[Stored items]
---

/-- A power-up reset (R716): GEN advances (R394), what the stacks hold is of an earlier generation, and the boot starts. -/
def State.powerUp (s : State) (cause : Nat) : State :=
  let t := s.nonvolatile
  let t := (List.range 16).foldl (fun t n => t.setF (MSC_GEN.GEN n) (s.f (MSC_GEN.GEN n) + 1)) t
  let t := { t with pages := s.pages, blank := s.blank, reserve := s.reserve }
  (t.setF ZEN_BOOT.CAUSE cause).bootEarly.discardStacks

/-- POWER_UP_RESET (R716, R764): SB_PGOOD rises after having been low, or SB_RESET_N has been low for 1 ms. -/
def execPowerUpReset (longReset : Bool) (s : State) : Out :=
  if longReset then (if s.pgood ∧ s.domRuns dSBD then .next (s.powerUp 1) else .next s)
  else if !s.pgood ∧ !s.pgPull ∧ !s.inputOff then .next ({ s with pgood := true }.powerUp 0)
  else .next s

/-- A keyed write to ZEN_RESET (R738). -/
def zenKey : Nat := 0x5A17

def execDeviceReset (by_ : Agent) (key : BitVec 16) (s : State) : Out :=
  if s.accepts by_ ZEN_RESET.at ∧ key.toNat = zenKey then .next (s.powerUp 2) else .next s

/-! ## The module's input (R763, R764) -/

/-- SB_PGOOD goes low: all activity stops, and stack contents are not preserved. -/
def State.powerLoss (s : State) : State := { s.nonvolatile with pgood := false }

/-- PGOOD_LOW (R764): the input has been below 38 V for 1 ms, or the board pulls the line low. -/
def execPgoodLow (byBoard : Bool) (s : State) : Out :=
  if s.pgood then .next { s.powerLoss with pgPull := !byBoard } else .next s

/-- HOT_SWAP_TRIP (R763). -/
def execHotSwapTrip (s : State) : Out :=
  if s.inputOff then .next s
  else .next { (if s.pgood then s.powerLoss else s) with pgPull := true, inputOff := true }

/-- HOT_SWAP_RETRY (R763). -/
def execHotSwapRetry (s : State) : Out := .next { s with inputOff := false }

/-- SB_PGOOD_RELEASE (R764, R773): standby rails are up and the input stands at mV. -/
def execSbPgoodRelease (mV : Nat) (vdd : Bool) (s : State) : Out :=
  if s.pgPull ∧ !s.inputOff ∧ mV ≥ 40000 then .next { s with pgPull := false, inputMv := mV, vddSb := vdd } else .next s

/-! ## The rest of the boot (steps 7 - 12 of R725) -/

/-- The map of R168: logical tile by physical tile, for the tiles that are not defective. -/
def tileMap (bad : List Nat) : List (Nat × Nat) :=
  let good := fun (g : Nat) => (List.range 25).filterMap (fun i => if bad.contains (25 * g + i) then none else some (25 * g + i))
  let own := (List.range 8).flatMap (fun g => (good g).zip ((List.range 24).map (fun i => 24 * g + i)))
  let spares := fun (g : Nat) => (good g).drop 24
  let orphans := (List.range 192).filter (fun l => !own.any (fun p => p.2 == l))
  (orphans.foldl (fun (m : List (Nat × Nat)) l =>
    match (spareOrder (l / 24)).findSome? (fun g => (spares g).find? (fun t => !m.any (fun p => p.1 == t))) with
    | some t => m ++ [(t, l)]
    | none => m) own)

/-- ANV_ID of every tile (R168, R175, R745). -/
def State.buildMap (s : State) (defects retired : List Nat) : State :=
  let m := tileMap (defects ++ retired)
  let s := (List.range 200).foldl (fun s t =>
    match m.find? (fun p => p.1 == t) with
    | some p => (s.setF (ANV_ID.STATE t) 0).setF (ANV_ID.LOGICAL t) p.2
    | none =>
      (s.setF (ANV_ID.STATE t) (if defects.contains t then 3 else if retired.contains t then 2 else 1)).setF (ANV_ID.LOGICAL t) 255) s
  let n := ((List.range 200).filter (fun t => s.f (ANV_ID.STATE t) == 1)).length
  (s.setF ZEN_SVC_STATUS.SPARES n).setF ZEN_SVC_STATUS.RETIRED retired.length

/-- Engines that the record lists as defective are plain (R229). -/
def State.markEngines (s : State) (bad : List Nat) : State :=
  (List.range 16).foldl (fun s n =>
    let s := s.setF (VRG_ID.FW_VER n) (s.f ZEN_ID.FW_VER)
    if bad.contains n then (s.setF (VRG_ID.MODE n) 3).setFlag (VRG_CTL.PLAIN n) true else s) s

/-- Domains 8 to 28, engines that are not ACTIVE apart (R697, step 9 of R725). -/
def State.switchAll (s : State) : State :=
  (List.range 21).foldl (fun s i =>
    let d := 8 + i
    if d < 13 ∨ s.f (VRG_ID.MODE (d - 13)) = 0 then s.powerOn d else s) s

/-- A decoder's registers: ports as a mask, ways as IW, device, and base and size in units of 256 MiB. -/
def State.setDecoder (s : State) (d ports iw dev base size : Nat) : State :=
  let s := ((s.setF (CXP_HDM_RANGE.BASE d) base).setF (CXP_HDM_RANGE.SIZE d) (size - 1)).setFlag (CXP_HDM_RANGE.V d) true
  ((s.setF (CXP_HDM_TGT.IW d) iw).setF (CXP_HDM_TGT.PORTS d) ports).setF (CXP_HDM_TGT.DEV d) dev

---

— What to produce —
Every line above from the line with "let own := (List.range" to the line with "256 MiB. -/", both included, must be reproduced exactly, and no other line may appear.

— Answer box —
  let own := (List.range 8).flatMap (fun g => (good g).zip ((List.range 24).map (fun i => 24 * g + i)))
  let spares := fun (g : Nat) => (good g).drop 24
  let orphans := (List.range 192).filter (fun l => !own.any (fun p => p.2 == l))
  (orphans.foldl (fun (m : List (Nat × Nat)) l =>
    match (spareOrder (l / 24)).findSome? (fun g => (spares g).find? (fun t => !m.any (fun p => p.1 == t))) with
    | some t => m ++ [(t, l)]
    | none => m) own)

/-- ANV_ID of every tile (R168, R175, R745). -/
def State.buildMap (s : State) (defects retired : List Nat) : State :=
  let m := tileMap (defects ++ retired)
  let s := (List.range 200).foldl (fun s t =>
    match m.find? (fun p => p.1 == t) with
    | some p => (s.setF (ANV_ID.STATE t) 0).setF (ANV_ID.LOGICAL t) p.2
    | none =>
      (s.setF (ANV_ID.STATE t) (if defects.contains t then 3 else if retired.contains t then 2 else 1)).setF (ANV_ID.LOGICAL t) 255) s
  let n := ((List.range 200).filter (fun t => s.f (ANV_ID.STATE t) == 1)).length
  (s.setF ZEN_SVC_STATUS.SPARES n).setF ZEN_SVC_STATUS.RETIRED retired.length

/-- Engines that the record lists as defective are plain (R229). -/
def State.markEngines (s : State) (bad : List Nat) : State :=
  (List.range 16).foldl (fun s n =>
    let s := s.setF (VRG_ID.FW_VER n) (s.f ZEN_ID.FW_VER)
    if bad.contains n then (s.setF (VRG_ID.MODE n) 3).setFlag (VRG_CTL.PLAIN n) true else s) s

/-- Domains 8 to 28, engines that are not ACTIVE apart (R697, step 9 of R725). -/
def State.switchAll (s : State) : State :=
  (List.range 21).foldl (fun s i =>
    let d := 8 + i
    if d < 13 ∨ s.f (VRG_ID.MODE (d - 13)) = 0 then s.powerOn d else s) s

/-- A decoder's registers: ports as a mask, ways as IW, device, and base and size in units of 256 MiB. -/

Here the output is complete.